EXERCISE DESCRIPTION:
Set down exactly the lines below between the line holding "hHeld .pollRx (by decide)" and the line holding "R216, R287). -/", inclusive; no other line belongs in the answer.

[Data items]
theorem stampRx_of_answer {s : State} {b : Time40} {bs : List Time40} (h : s.env.answers.rxTime = b :: bs) (r : TsReg) :
    stampRx s r = { s with
      ts := s.ts.put r ⟨b.setWidth 64, true⟩
      env := { s.env with
        answers := { s.env.answers with rxTime := bs }, calls := s.env.calls ++ [.readRxTimestamp] } } := by
  simp [stampRx, radioReadRxTime, nextAnswer, h, setTs, call, withAnswers]

theorem stampBoth_of_answers {s : State} {a b : Time40} {as bs : List Time40} (hTx : s.env.answers.txTime = a :: as)
    (hRx : s.env.answers.rxTime = b :: bs) (r q : TsReg) :
    stampRx (stampTx s r) q = { s with
      ts := (s.ts.put r ⟨a.setWidth 64, true⟩).put q ⟨b.setWidth 64, true⟩
      env := { s.env with
        answers := { s.env.answers with txTime := as, rxTime := bs }
        calls := s.env.calls ++ [.readTxTimestamp] ++ [.readRxTimestamp] } } := by
  rw [stampTx_of_answer hTx]
  exact stampRx_of_answer (b := b) (bs := bs) (by exact hRx) q

/-! A good Response (R211). -/

/-- The timestamp file an Initiator computes from: the radio's two times, the Response's two fields. -/
def responseTs (s : State) (a b : Time40) : TsFile :=
  decoded { s with ts := (s.ts.put .pollTx ⟨a.setWidth 64, true⟩).put .respRx ⟨b.setWidth 64, true⟩ } (embedded .resp)

/-- A good AwaitResponse step as a whole, with the radio's times at hand. -/
theorem gotResponse_eq {s : State} {a b : Time40} {as bs : List Time40} (hTx : s.env.answers.txTime = a :: as)
    (hRx : s.env.answers.rxTime = b :: bs) (hLen : frameLen .resp ≤ rxReadable s) :
    ∃ k p ans n, gotResponse s = .ok { s with
      phase := .compute, ts := responseTs s a b, kRaw := k, pdoaRaw := p
      env := { s.env with
        answers := ans, free := n
        calls := s.env.calls ++ [.readTxTimestamp] ++ [.readRxTimestamp] ++
          (if s.cfg.clkoffEn then [.readClockOffset] else []) ++ (if s.cfg.pdoaEn then [.readPdoa] else []) } } ∧
      (s.cfg.clkoffEn = false → k = 0) ∧
      (s.cfg.clkoffEn = true → ∀ x xs, s.env.answers.clockOffset = x :: xs → k = x) ∧
      (s.cfg.pdoaEn = false → p = s.pdoaRaw) ∧
      (s.cfg.pdoaEn = true → ∀ x xs, s.env.answers.pdoa = x :: xs → p = x) := by
  unfold gotResponse
  rw [stampBoth_of_answers hTx hRx, extractEffect_embedded .resp (by exact hLen)]
  simp only [bind, Except.bind, pure, Except.pure]
  generalize hExtracted : ({ s with ts := _, env := _ } : State) = u
  obtain ⟨k, ans, n, hClock, hOff, hOn, hPdoaLeft⟩ := readClock_eq u
  obtain ⟨p, ans', n', hPdoa, hPdoaOff, hPdoaOn⟩ := readPdoa_eq (readClock u)
  rw [hClock] at hPdoa hPdoaOff hPdoaOn
  rw [hClock, hPdoa]
  subst hExtracted
  exact ⟨k, p, ans', n', rfl, hOff, hOn, hPdoaOff, fun hEn x xs hx => hPdoaOn hEn x xs (hPdoaLeft.trans hx)⟩

/-- Settles O40: the frame validated, then `gotResponse_eq`. -/
theorem goodResponseFillsTimestamps : Obligations.GoodResponseFillsTimestamps := by
  intro s st rest q qs f fs a b as bs hPhase hWf hStatus hGood hSts hOk hQuality hFrame hLen hHeader hTx hRx t
  have hStep : seqStep s = _ := seqStep_validated (m := .resp) (.inr (.inl hPhase)) (by rw [hPhase]; rfl)
    (msgExists_of nofun) hWf hStatus hGood hSts hOk hQuality hFrame hLen hHeader
  have hReadable := rxReadable_validated s st rest qs fs (f := f) (by omega)
  obtain ⟨k, p, ans, n, hGot, hOff, hOn, hPdoaOff, hPdoaOn⟩ :=
    gotResponse_eq (s := validated s st rest qs f fs) hTx hRx (by rw [hReadable, hLen]; rfl)
  have hPollRx := decField_validated s st rest qs fs (f := f) hWf (off := 10) (by decide)
  have hRespTx := decField_validated s st rest qs fs (f := f) hWf (off := 14) (by decide)
  rw [hPhase, afterFrame, hGot, seqOutcome] at hStep
  have hTurn : t = _ := hStep
  have hBytes (i : Nat) (hi : i < 24) := bufByte_frameInHand s st rest qs fs (f := f) hWf hi
  have hOutside := sameOutside_frameInHand s st rest qs fs (f := f) hWf
  rw [hTurn]
  refine ⟨?_, ?_, rfl, rfl, ?_, ?_, rfl, rfl, hOff, hOn, hPdoaOff, hPdoaOn, hBytes, hOutside, ?_⟩
  · rw [validated_eq s st rest qs fs hLen]
    rfl
  · rfl
  · rw [← hPollRx]
    rfl
  · rw [← hRespTx]
    rfl
  · rw [validated_eq s st rest qs fs hLen]
    simp [rxMask]

/-! A good Final (R221). -/

/-- The timestamp file a Responder computes from: the radio's time, the Final's three fields, the two it held. -/
def finalTs (s : State) (b : Time40) : TsFile :=
  decoded { s with ts := s.ts.put .finalRx ⟨b.setWidth 64, true⟩ } (embedded .final)

/-- A good AwaitFinal step as a whole, with the radio's time at hand. -/
theorem gotFinal_eq {s : State} {b : Time40} {bs : List Time40} (hRx : s.env.answers.rxTime = b :: bs)
    (hLen : frameLen .final ≤ rxReadable s) :
    ∃ p ans n, gotFinal s = .ok { s with
      phase := .compute, ts := finalTs s b, pdoaRaw := p
      env := { s.env with
        answers := ans, free := n
        calls := s.env.calls ++ [.readRxTimestamp] ++ (if s.cfg.pdoaEn then [.readPdoa] else []) } } ∧
      (s.cfg.pdoaEn = false → p = s.pdoaRaw) ∧
      (s.cfg.pdoaEn = true → ∀ x xs, s.env.answers.pdoa = x :: xs → p = x) := by
  unfold gotFinal
  rw [stampRx_of_answer hRx, extractEffect_embedded .final (by exact hLen)]
  simp only [bind, Except.bind, pure, Except.pure]
  generalize hExtracted : ({ s with ts := _, env := _ } : State) = u
  obtain ⟨p, ans, n, hPdoa, hPdoaOff, hPdoaOn⟩ := readPdoa_eq u
  rw [hPdoa]
  subst hExtracted
  exact ⟨p, ans, n, rfl, hPdoaOff, hPdoaOn⟩

/-- Settles O42: the frame validated, then `gotFinal_eq`. -/
theorem goodFinalFillsTimestamps : Obligations.GoodFinalFillsTimestamps := by
  intro s st rest q qs f fs b bs hPhase hWf hVariant hHeld hStatus hGood hSts hOk hQuality hFrame hLen hHeader hRx t
  have hStep : seqStep s = _ := seqStep_validated (m := .final) (.inr (.inr hPhase)) (by rw [hPhase]; rfl)
    (msgExists_of fun _ => hVariant) hWf hStatus hGood hSts hOk hQuality hFrame hLen hHeader
  have hReadable := rxReadable_validated s st rest qs fs (f := f) (by omega)
  obtain ⟨p, ans, n, hGot, hPdoaOff, hPdoaOn⟩ :=
    gotFinal_eq (s := validated s st rest qs f fs) hRx (by rw [hReadable, hLen]; rfl)
  have hPollTx := decField_validated s st rest qs fs (f := f) hWf (off := 10) (by decide)
  have hRespRx := decField_validated s st rest qs fs (f := f) hWf (off := 14) (by decide)
  have hFinalTx := decField_validated s st rest qs fs (f := f) hWf (off := 18) (by decide)
  rw [hPhase, show afterFrame .awaitFinal = gotFinal from rfl, hGot, seqOutcome] at hStep
  have hTurn : t = _ := hStep
  have hBytes (i : Nat) (hi : i < 24) := bufByte_frameInHand s st rest qs fs (f := f) hWf hi
  have hOutside := sameOutside_frameInHand s st rest qs fs (f := f) hWf
  rw [hTurn]
  refine ⟨?_, ?_, rfl, rfl, rfl, ?_, ?_, ?_, hPdoaOff, hPdoaOn, hBytes, hOutside, ?_⟩
  · rw [validated_eq s st rest qs fs hLen]
    rfl
  · rw [tsAllValid_iff] at hHeld ⊢
    intro r hr
    cases r with
    | pollRx => exact hHeld .pollRx (by decide)
    | respTx => exact hHeld .respTx (by decide)
    | pollTx | respRx | finalTx | finalRx => rfl
  · rw [← hPollTx]
    rfl
  · rw [← hRespRx]
    rfl
  · rw [← hFinalTx]
    rfl
  · rw [validated_eq s st rest qs fs hLen]
    simp [rxMask]

end Sys2Proof.Machine

/-! SUPPORT. The steps that answer with a delayed transmission, and the compute steps (spec/44_sequencer.md R212 to R216,
R222). -/

namespace Sys2Proof.Machine

/-! A delayed transmission (R214, R216, R287). -/

/-- What a delayed transmission leaves after the radio's answer: the next phase, or DelayedTxTooLate. -/
def sentDelayed (s : State) (next : Phase) (a : TxAnswer) : State :=
  { s with
    phase := if a = .ok then next else .idle
    ts := if a = .ok then s.ts else (clearTs s).ts
    errCnt := if a = .ok then s.errCnt else s.errCnt.bump .delayedTxTooLate }

theorem sendDelayed_eq_sentDelayed (s : State) (x : Bool) (next : Phase) : sendDelayed s x next =
    sentDelayed (radioArmTx s (.delayed s.dlyTime) x).2 next (radioArmTx s (.delayed s.dlyTime) x).1 := by
  unfold sendDelayed
  generalize radioArmTx s (.delayed s.dlyTime) x = answered
  obtain ⟨a, t⟩ := answered
  cases a <;> rfl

WRITTEN SOLUTION:
    | pollRx => exact hHeld .pollRx (by decide)
    | respTx => exact hHeld .respTx (by decide)
    | pollTx | respRx | finalTx | finalRx => rfl
  · rw [← hPollTx]
    rfl
  · rw [← hRespRx]
    rfl
  · rw [← hFinalTx]
    rfl
  · rw [validated_eq s st rest qs fs hLen]
    simp [rxMask]

end Sys2Proof.Machine

/-! SUPPORT. The steps that answer with a delayed transmission, and the compute steps (spec/44_sequencer.md R212 to R216,
R222). -/

namespace Sys2Proof.Machine

/-! A delayed transmission (R214, R216, R287). -/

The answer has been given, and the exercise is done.